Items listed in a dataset
-- ==== Sys2Proof/Laws/Flags.lean ====
section
/-! SUPPORT. The fields of the `STATUS` and `CTRL` words (10_state.md R25, R26). -/

namespace Sys2Proof.Machine

/-- `STATUS` as a number. -/
theorem statusWord_toNat (s : State) :
    s.statusWord.toNat =
      (s.buflen.extractLsb' 0 6).toNat * 2 ^ 16 + s.errcode.toByte.toNat * 2 ^ 8 + s.treeValid.toNat * 2 ^ 6 +
        s.fsm.toBits.toNat * 2 ^ 4 + s.err.toNat * 2 ^ 2 + s.done.toNat * 2 + s.busy.toNat := by
  unfold State.statusWord
  generalize s.buflen.extractLsb' 0 6 = b
  generalize s.errcode.toByte = e
  generalize s.fsm.toBits = f
  generalize s.treeValid = v
  generalize s.err = r
  generalize s.done = d
  generalize s.busy = y
  erw [append_toNat, append_toNat]
  rw [append_toNat, append_toNat, append_toNat, append_toNat, append_toNat, append_toNat, append_toNat]
  simp only [BitVec.toNat_ofBool]
  have : (0 : BitVec 10).toNat = 0 := rfl
  have : (0 : BitVec 1).toNat = 0 := rfl
  omega

/-- The bounds that make the fields of `STATUS` separate. -/
theorem status_bounds (s : State) :
    (s.buflen.extractLsb' 0 6).toNat < 64 ∧ s.errcode.toByte.toNat < 256 ∧ s.treeValid.toNat < 2 ∧
      s.fsm.toBits.toNat < 4 ∧ s.err.toNat < 2 ∧ s.done.toNat < 2 ∧ s.busy.toNat < 2 :=
  ⟨(s.buflen.extractLsb' 0 6).isLt, s.errcode.toByte.isLt, Bool.toNat_lt _, s.fsm.toBits.isLt, Bool.toNat_lt _,
    Bool.toNat_lt _, Bool.toNat_lt _⟩

theorem field_toNat (w : Word) (lo len : Nat) : (w.extractLsb' lo len).toNat = w.toNat / 2 ^ lo % 2 ^ len := by
  rw [BitVec.extractLsb'_toNat, Nat.shiftRight_eq_div_pow]

theorem bit_eq (w : Word) (i : Nat) (b : Bool) (h : w.toNat / 2 ^ i % 2 = b.toNat) : w.getLsbD i = b := by
  rw [BitVec.getLsbD, Nat.testBit_eq_decide_div_mod_eq, h]
  cases b <;> rfl

theorem status_busy (s : State) : s.statusWord.getLsbD 0 = s.busy :=
  bit_eq _ _ _ (by rw [statusWord_toNat]; have := status_bounds s; omega)

theorem status_done (s : State) : s.statusWord.getLsbD 1 = s.done :=
  bit_eq _ _ _ (by rw [statusWord_toNat]; have := status_bounds s; omega)

theorem status_err (s : State) : s.statusWord.getLsbD 2 = s.err :=
  bit_eq _ _ _ (by rw [statusWord_toNat]; have := status_bounds s; omega)

theorem status_bit3 (s : State) : s.statusWord.getLsbD 3 = false :=
  bit_eq _ _ _ (by rw [statusWord_toNat, Bool.toNat_false]; have := status_bounds s; omega)

theorem status_treeValid (s : State) : s.statusWord.getLsbD 6 = s.treeValid :=
  bit_eq _ _ _ (by rw [statusWord_toNat]; have := status_bounds s; omega)

theorem status_bit7 (s : State) : s.statusWord.getLsbD 7 = false :=
  bit_eq _ _ _ (by rw [statusWord_toNat, Bool.toNat_false]; have := status_bounds s; omega)

theorem status_fsm (s : State) : s.statusWord.extractLsb' 4 2 = s.fsm.toBits := by
  apply BitVec.eq_of_toNat_eq
  rw [field_toNat, statusWord_toNat]; have := status_bounds s; omega

theorem status_errcode (s : State) : s.statusWord.extractLsb' 8 8 = s.errcode.toByte := by
  apply BitVec.eq_of_toNat_eq
  rw [field_toNat, statusWord_toNat]; have := status_bounds s; omega

theorem status_buflen (s : State) : (s.statusWord.extractLsb' 16 6).toNat = s.ctx.buf.length % 64 := by
  rw [field_toNat, statusWord_toNat]
  have hb : (s.buflen.extractLsb' 0 6).toNat = s.ctx.buf.length % 64 := by
    rw [BitVec.extractLsb'_toNat, State.buflen, BitVec.toNat_ofNat, Nat.shiftRight_zero]; omega
  have := status_bounds s; omega

theorem status_reserved (s : State) : s.statusWord.extractLsb' 22 10 = 0 := by
  apply BitVec.eq_of_toNat_eq
  rw [field_toNat, statusWord_toNat]
  have : (0 : BitVec 10).toNat = 0 := rfl
  have := status_bounds s; omega

theorem ctrl_irqEn (s : State) : s.ctrlWord.getLsbD 0 = s.irqEn := by
  cases h : s.irqEn <;> simp [State.ctrlWord, h]

theorem ctrl_softReset (s : State) : s.ctrlWord.getLsbD 1 = false := by
  cases h : s.irqEn <;> simp [State.ctrlWord, h]

end Sys2Proof.Machine
end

**WHAT THE EXERCISE ASKS**: Set the entries down again exactly, beginning with their first line and ending with the line that contains "(s.buflen.extractLsb' 0 6).toNat <"; omit all other lines.

**WRITTEN SOLUTION**:
-- ==== Sys2Proof/Laws/Flags.lean ====
section
/-! SUPPORT. The fields of the `STATUS` and `CTRL` words (10_state.md R25, R26). -/

namespace Sys2Proof.Machine

/-- `STATUS` as a number. -/
theorem statusWord_toNat (s : State) :
    s.statusWord.toNat =
      (s.buflen.extractLsb' 0 6).toNat * 2 ^ 16 + s.errcode.toByte.toNat * 2 ^ 8 + s.treeValid.toNat * 2 ^ 6 +
        s.fsm.toBits.toNat * 2 ^ 4 + s.err.toNat * 2 ^ 2 + s.done.toNat * 2 + s.busy.toNat := by
  unfold State.statusWord
  generalize s.buflen.extractLsb' 0 6 = b
  generalize s.errcode.toByte = e
  generalize s.fsm.toBits = f
  generalize s.treeValid = v
  generalize s.err = r
  generalize s.done = d
  generalize s.busy = y
  erw [append_toNat, append_toNat]
  rw [append_toNat, append_toNat, append_toNat, append_toNat, append_toNat, append_toNat, append_toNat]
  simp only [BitVec.toNat_ofBool]
  have : (0 : BitVec 10).toNat = 0 := rfl
  have : (0 : BitVec 1).toNat = 0 := rfl
  omega

/-- The bounds that make the fields of `STATUS` separate. -/
theorem status_bounds (s : State) :
    (s.buflen.extractLsb' 0 6).toNat < 64 ∧ s.errcode.toByte.toNat < 256 ∧ s.treeValid.toNat < 2 ∧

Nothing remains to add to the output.